0.2.1 - 2024-01-04 - implemented function calling and stt audio recognition and tts bot output for the neural network based chatbot.

0.2.1 - 2024-01-04 - implemented a function that generates an intent json object for any message interaction the bot doesn't recognize.

0.2.1 - 2024-01-04 - imported and called the chatbot_training module at the top of the chatbot_app module.

0.2.1 - 2024-01-05 - improved mouse control function (responds to up down left right + north south east west) after migrating to v 0.2.1.

0.2.1 - 2024-01-05 - added a function to run diagnostics on the codebase with inspect and then call in the llm as a pair programmer copilot.

0.2.2 - 2024-01-05 - trimmed out commented old functions and migrated more tool methods from 0.1.2 to 0.2.2.

0.2.2 - 2024-01-05 - added a function for the llm to simply read in the codebase and stand by as a pair programmer.

0.2.2 - 2024-01-05 - added more thorough docstrings to all classes and methods.

0.2.2 - 2024-01-06 - added class level data_store to ChatBotTools to store data rendered by tools for access by the llm agent.

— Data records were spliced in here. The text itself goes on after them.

-- ==== Sys2Proof/Machine/Measure.lean ====
section
/-! DEFINITION. Measured boot (file 19 R513): the eight measurement registers and what extends them. -/

namespace Sys2Proof.Machine

/-- Address of MEASm (R529). -/
def measAddr (m : Nat) : Nat := 0xF00200 + 32 * m
/-- The 32 bytes of MEASm, lowest byte first. -/
def Node.measBytes (n : Node) (m : Nat) : List Byte := (List.range 8).flatMap fun k => natLe (n.word (measAddr m + 4 * k)).toNat 4
/-- The bytes of a digest. -/
def digestBytes (d : BitVec 256) : List Byte := natLe d.toNat 32
/-- Put a digest in MEASm. -/
def Node.putMeas (n : Node) (m : Nat) (d : BitVec 256) : Node :=
  n.putWords ((List.range 8).map fun k => (measAddr m + 4 * k, d.extractLsb' (32 * k) 32))
/-- Extend MEASm with a digest (R513). -/
def Node.extendMeas (n : Node) (m : Nat) (d : BitVec 256) : Node := n.putMeas m (Config.sha256 (n.measBytes m ++ digestBytes d))
/-- Digest of an owner key slot. -/
def Node.owner (n : Node) (k : Nat) : Option (BitVec 256) := SMap.get (fun _ => none) n.vault.owners k
/-- MEAS4 takes in the four owner key slots, at start and at each change (R513). -/
def Node.measureOwners (n : Node) : Node := n.each (List.range 4) fun k n => n.extendMeas 4 ((n.owner k).getD Config.emptySlotDigest)
/-- The measurement registers at power-good, wake and warm reset: cleared, then extended with the boot code and the owner slots (R513). -/
def Node.startMeasures (n : Node) : Node :=
  ((n.resetWords fun a => decide (0xF00200 ≤ a) && decide (a < 0xF00300)).extendMeas 0 Config.bootRomDigest).measureOwners

/-- Address of anti-rollback counter k (R529). -/
def rollbackAddr (k : Nat) : Nat := 0xF00100 + 4 * k
/-- Anti-rollback counter k (R518). -/
def Node.rollback (n : Node) (k : Nat) : Nat := (n.word (rollbackAddr k)).toNat
/-- Raise a counter to the maximum of its value and `v`; a raise is recorded (R518, R519). -/
def Node.raiseCounter (n : Node) (k v : Nat) : Node :=
  n.when (decide (n.rollback k < v) && decide (v < 2 ^ 32) && decide (k < 17)) fun n =>
    (n.putWord (rollbackAddr k) (BitVec.ofNat 32 v)).raise 0x0F08 [k, v]

end Sys2Proof.Machine
end

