/-- The port is reported link up, in one clock (R186). -/
def Node.reportUp (n : Node) (p leadNs : Nat) : Node :=
  let n := (n.setUp p true).setPort p fun s => { s with losing := false }
  let n := n.raise 0x0301 [p, n.rd (F.LINK_STATUS_SPEED.at p), n.rd (F.LINK_STATUS_MASTER.at p)]
  (n.tellPartner p true).when (p < 4) (·.refreshLines leadNs)
/-- The port is reported link down, in one clock (R187). -/
def Node.reportDown (n : Node) (p leadNs : Nat) : Node :=
  let n := (n.setUp p false).setPort p fun s => { s with losing := false }
  let n := ((n.wr (F.LINK_STATUS_SPEED.at p) 0).cutShort p).flushPort p
  let n := (n.count (CNT_LINK_DOWN p)).raise 0x0302 [p]
  (n.tellPartner p false).when (p < 4) (·.refreshLines leadNs)
/-- The PHY no longer has a link: the port stops transmitting at once (R187). Its speed stands until it is reported down. -/
def Node.phyLost (n : Node) (p : Nat) : Node :=
  let n := n.setPort p fun s => { s with usable := false, losing := n.linkUp p, info := (portDefault p).info, since := n.now }
  let n := n.when (!n.linkUp p) (·.wr (F.LINK_STATUS_SPEED.at p) 0)
  (n.showPhy p (portDefault p).info).cutShort p
/-- The port goes link down at once, but for its report while its bypass line settles (R179, R197, R537). -/
def Node.linkGone (n : Node) (p leadNs : Nat) : Node :=
  let n := n.phyLost p
  n.when (n.linkUp p && !n.settling p) (·.reportDown p leadNs)
/-- A link attempt fails, in the modes that know such a failure (R191, R192, R202). -/
def Node.attemptFails (n : Node) (p : Nat) (why : LinkFailure) : Node :=
  let m := n.portMode F.PORT_MODE_MODE p
  match why with
  | .mode => n.when (isT1 m) (·.count (CNT_LINK_GLITCH p))
  | .role => n.when (isT1 m) (·.count (CNT_LINK_GLITCH p))
  | .halfDuplex => n.when (modeHears m) fun n => (n.wrBit (F.LINK_STATUS_HALF.at p) true).raise 0x0303 [p]
  | .speed => n.when (modeHears m) (·.raise 0x0303 [p])
/-- The PHY has a usable link, or new values for one it has (R186, R194): a loss that ends while the port is still reported up is a glitch (R187). -/
def Node.phyUsable (n : Node) (p : Nat) (info : PhyInfo) : Node :=
  let i := n.shownPhy p info
  if (n.port p).usable then (n.setPort p fun q => { q with info := i }).showPhy p i
  else
    let glitch := (n.port p).losing
    let n := n.setPort p fun q => { q with usable := true, losing := false, info := i, since := n.now }
    let n := (n.showPhy p i).wr (F.LINK_STATUS_SPEED.at p) i.speed.toNat
    n.when glitch (·.count (CNT_LINK_GLITCH p))

/-- PHY_LINK_OK (R178, R186, R187, R190 to R194, R202): half duplex or a speed that the mode has not is a failed attempt. A multidrop port needs no
such report (R204). -/
def execPhyLinkOk (port : Fin 16) (info : PhyInfo) (s : State) : Host.Outcome State Fault Refusal :=
  s.upd fun n => n.when (n.portTrains port && decide (port.val < 14)) fun n =>
    match n.phyRefused port info with
    | none => n.phyUsable port info
    | some why => n.when (!(n.port port).usable) (·.attemptFails port why)

/-- LINK_UP_REPORT (R186): masked while the bypass line settles (R197). -/
def execLinkUpReport (port : Fin 16) (leadNs : Nat) (s : State) : Host.Outcome State Fault Refusal :=
  s.upd fun n => n.when (n.portTrains port && n.portUsable port && !n.linkUp port && !n.settling port) (·.reportUp port leadNs)

/-- PHY_LINK_LOSS (R187). A multidrop port loses no link while it is enabled (R204). -/
def execPhyLinkLoss (port : Fin 16) (s : State) : Host.Outcome State Fault Refusal :=
  s.upd fun n => n.when (n.powered && (n.port port).usable && decide (port.val < 14)) (·.phyLost port)

/-- LINK_DOWN_REPORT (R187): masked while the bypass line settles (R197). -/
def execLinkDownReport (port : Fin 16) (leadNs : Nat) (s : State) : Host.Outcome State Fault Refusal :=
  s.upd fun n => n.when (n.powered && n.physical port && n.linkUp port && !n.portUsable port && !n.settling port) (·.reportDown port leadNs)

/-- LINK_ATTEMPT_FAILED (R191, R192, R202). -/
def execLinkAttemptFailed (port : Fin 16) (why : LinkFailure) (s : State) : Host.Outcome State Fault Refusal :=
  s.upd fun n => n.when (n.portTrains port && !(n.port port).usable) (·.attemptFails port why)

/-- A multidrop port is link up while its MODE is 10BASE-T1S and nothing holds it, and link down otherwise (R204). -/
def Node.followMode (n : Node) (p : Nat) : Node :=
  if n.portTrains p then n.when (!n.linkUp p) fun n => (n.phyUsable p (portDefault p).info).reportUp p 0
  else n.when (n.linkUp p) (·.linkGone p 0)
/-- Both multidrop ports follow their MODE. -/
def Node.followModes (n : Node) : Node := (n.followMode 14).followMode 15
/-- Ports whose MODE, AN_EN or ROLE a commit of group 0x30 changes go link down at that start and train anew. A frame in reception across the start
is still checked against the MAX_FRAME that a change replaces (R179). -/
def Node.portsApplied (n before : Node) : Node :=
  let n := n.each (List.range 16) fun p n =>
    let changed := [F.PORT_MODE_MODE, F.PORT_MODE_AN_EN, F.PORT_MODE_ROLE].any fun f => before.cf (f.at p) != n.cf (f.at p)
    n.when changed (·.linkGone p (SchedBank.baseNs n.cf))
  let n := n.each switchPorts fun p n =>
    let old := before.cf (F.MAX_FRAME.at p)
    n.when (old != n.cf (F.MAX_FRAME.at p)) fun n => n.setPort p fun q => { q with maxWas := some (old, n.now) }
  n.followModes

/-! ### Bypass drivers (R195 to R197, R441) -/

/-- INSERT of line `k`: in a pair each unit inserts its own line, whatever its role (R441). -/
def Node.insert (n : Node) (k : Nat) : Bool :=
  if n.pair.enabled then k == n.rd F.RED_STATUS_UNIT else n.bit ⟨0x300004, k, 1, 4⟩
/-- The cause of a line's state by the codes of BYPASS_STATUS; `none` keeps the state through a warm reset (R195). Where several
conditions hold the driver released, for which the spec gives no order, the first of these is shown (DESIGN CHOICE, log entry 81). -/
def Node.bypassCause (n : Node) (k : Nat) : Option Nat :=
  if n.power == .off then some 2
  else if n.power == .shutdown || n.power == .dormancy || 4 ≤ n.supply.dormStep then some 7
  else if n.supply.recovery then some 3
  else if n.rd F.PWR_STATUS_START_PHASE != 4 then
    if n.supply.warm then (if n.bit F.BYPASS_CTRL_WARM_HOLD && !n.pair.enabled then none else some 5) else some 2
  else if n.maint.stopped then some 6
  else if n.islandDown 0 || n.maint.cellarHeld then some 4
  else if n.insert k then some 0 else some 1

/-- Bring line `k`'s driver to what R195 asks: a change is recorded and starts the mask (R197); a release takes the links of both ports (R189). -/
def Node.updateLine (n : Node) (k : Nat) : Node :=
  match n.bypassCause k with
  | none => n
  | some c =>
    let n := n.wr ⟨0x300008, 4 + 4 * k, 4, 4⟩ c
    let on := c == 0
    n.when (on != n.bit ⟨0x300008, k, 1, 4⟩) fun n =>
      let n := ((n.wrBit ⟨0x300008, k, 1, 4⟩ on).wrBit ⟨0x300008, 2 + k, 1, 4⟩ true).raise 0x0304 [k, if on then 1 else 0, c]
      n.each [k, k + 2] fun p n =>
        let n := n.wrBit (F.LINK_STATUS_SETTLE.at p) true
        n.when (!on && n.physical p) (·.phyLost p)
/-- Bring both drivers to what R195 asks. -/
def Node.updateBypass (n : Node) : Node := (n.updateLine 0).updateLine 1
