-- ==== Sys2Proof/Machine/Mailbox.lean ====
section
/-! DEFINITION. The paths of the object dictionary: their mailboxes, the codes that carry an abort, sessions and segmented transfers (file 17
R477 to R479, R482, R484). -/

namespace Sys2Proof.Machine

/-- The mailbox of a path (R484). -/
def pathBox : Path → Option Nat
  | .hostMailbox m => some m
  | .remoteMailbox m => some (4 + m.val)
  | _ => none
/-- Home address of a mailbox, and of its data. -/
def boxBase (m : Nat) : Nat := 0x1000000 + 0x4000 * m
def boxData (m : Nat) : Nat := boxBase m + 0x1000

/-- The SDO abort code that carries an abort (R477). -/
def sdoAbort (a : Nat) : Nat :=
  if a = 0x01 then 0x06020000 else if a = 0x02 then 0x06090011 else if a = 0x03 then 0x06010001 else if a = 0x04 then 0x06010002
  else if a = 0x05 then 0x06010000 else if a = 0x06 then 0x06070010 else if a = 0x07 then 0x06090030
  else if a = 0x08 ∨ a = 0x09 ∨ a = 0x0C then 0x08000022
  else if a = 0x0A ∨ a = 0x11 ∨ a = 0x13 then 0x08000021
  else if a = 0x0B ∨ a = 0x10 then 0x08000020
  else if a = 0x0D then 0x05030000 else if a = 0x0E then 0x05040000 else 0x08000000
/-- The Type 15 exception that carries an abort (R477). -/
def type15Exception (a : Nat) : Nat :=
  if a ≤ 0x04 then 2 else if a = 0x05 ∨ a = 0x12 then 1 else if a = 0x06 ∨ a = 0x07 ∨ a = 0x0D then 3
  else if a = 0x08 ∨ a = 0x0A ∨ a = 0x0F ∨ a = 0x13 then 6 else 4
/-- An abort as a path carries it. -/
def carriedAbort (p : Path) (a : Nat) : Nat :=
  match p with
  | .sdo _ => sdoAbort a
  | .type15 _ _ => type15Exception a
  | _ => a

/-! ### Sessions (R478, R479) -/

/-- A public session of a path. -/
def newSession (p : Path) : Session := ⟨p, 0, 0, none, [], none, 0, 0⟩
/-- The session of a path. -/
def Node.sessionOf (n : Node) (p : Path) : Session := (n.vnt.sessions.find? (·.path == p)).getD (newSession p)
def Node.setSession (n : Node) (s : Session) : Node :=
  { n with vnt := { n.vnt with sessions := s :: n.vnt.sessions.filter (·.path != s.path) } }
/-- The session of a path is over: it is public again, and a connection carries no tags. -/
def Node.endSession (n : Node) (p : Path) : Node := { n with vnt := { n.vnt with sessions := n.vnt.sessions.filter (·.path != p) } }
/-- The session of a path returns to public. A maintenance connection whose role has been raised goes on carrying tags (R527). -/
def Node.publicSession (n : Node) (p : Path) : Node :=
  match (n.sessionOf p).tagged with
  | none => n.endSession p
  | some _ => n.setSession { n.sessionOf p with role := 0, asked := 0, challenge := none }
/-- The accesses of a path that wait for a commit or a store write end without completion; what they have set off goes on (R479, R481). -/
def Node.dropWaits (n : Node) (p : Path) : Node :=
  { n with vnt := { n.vnt with
      odCommits := n.vnt.odCommits.filter (·.path != p), restores := n.vnt.restores.filter (·.path != p)
      asks := n.vnt.asks.filter (·.path != p) } }
/-- The role in force: 0 public, 1 operator, 2 maintainer, 3 vendor (R473). -/
def Node.roleOf (n : Node) (p : Path) : Nat := (n.sessionOf p).role

/-! ### Segmented transfers (R482) -/

/-- Bytes of a segment: a TRDP dataset carries 1,024, the mailboxes and the maintenance path 4,096, an SDO segment 7 (R484 to R488). -/
def segmentSize : Path → Nat
  | .trdp _ => 1024
  | .sdo _ => 7
  | _ => 4096
/-- The transfer of a path. -/
def Node.transferOf (n : Node) (p : Path) : Option Transfer := n.vnt.transfers.find? (·.path == p)
/-- A segmented read of an area of the book runs (R506). -/
def Node.readsBook (n : Node) : Bool := n.vnt.transfers.any fun (t : Transfer) => !t.write && (t.index == 0x2E10 || t.index == 0x2E11)
/-- The transfer of a path is over; the freeze that a segmented read of the book began ends with its last one (R506). -/
def Node.dropTransfer (n : Node) (p : Path) : Node :=
  let n := { n with vnt := { n.vnt with transfers := n.vnt.transfers.filter (·.path != p) } }
  { n with book := { n.book with odReadout := n.book.odReadout && n.readsBook } }
/-- A transfer begins, or goes on, on its path. -/
def Node.putTransfer (n : Node) (t : Transfer) : Node :=
  let n := { n with vnt := { n.vnt with transfers := t :: n.vnt.transfers.filter (·.path != t.path) } }
  { n with book := { n.book with odReadout := n.book.odReadout && n.readsBook } }
/-- A segmented read of the book freezes it from its first segment (R506). -/
def Node.freezeReadout (n : Node) : Node := { n with book := { n.book with odReadout := n.readsBook } }
/-- Bytes of the first segment: an SDO upload of more than 4 bytes is initiated without data (R486). -/
def firstSegment (p : Path) (len : Nat) : Nat :=
  match p with
  | .sdo _ => if len ≤ 4 then len else 0
  | _ => min (segmentSize p) len
/-- Toggle of the initiation, as the next segment alternates from it; the first SDO segment carries 0. -/
def firstToggle : Path → Bool
  | .sdo _ => true
  | _ => false

end Sys2Proof.Machine
end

0.2.2 - 2024-01-07 - migrated the remaining functions from 0.1.2 to 0.2.2.

0.2.2 - 2024-01-12 - implemented a neo4j graph database with the intention of turning this into the bot's full knowledge base.

0.2.3 - 2024-01-13 - removed t5 from the generate_json_intent function along with the generate_variations helper function.

0.2.4 - 2024-01-13 - added a rudimentary ui with a mic on/off button using flet.

0.2.5 - 2024-01-17 - added a chat log and visibility to the data_store to the flet UI.

0.2.5 - 2024-01-17 - placed the entire flet UI except ui_main() within a ChatBotUI class.

0.2.5 - 2024-01-17 - added and to the src directory to run the UI.

0.2.5 - 2024-01-25 - added a .gitignore'd file containing dictionaries of user details by category (movie, music, book preferences, general interests, etc.) to be used by the chatbot for more calibrated responses. Dictionaries can contain anything and can be passed individually or together in a prompt template.

0.2.5 - 2024-01-27 - focusing on the in-line pair programmer agent and neo4j graph database.

0.3.0 - 2024-04-17 - today i'm focusing on building a recipe tool in a tools subdirectory to test routing and function calling before moving the majority of the tools from the original monolith into their own respective files for better modularity and maintainability.

0.0.1 - 2024-10-17 - moved all source code over from hey_data to light_ai and divided monoloth app into modules. created new venv and remote repo.

0.0.1 - 2024-10-17 - created automated tests to validate model training.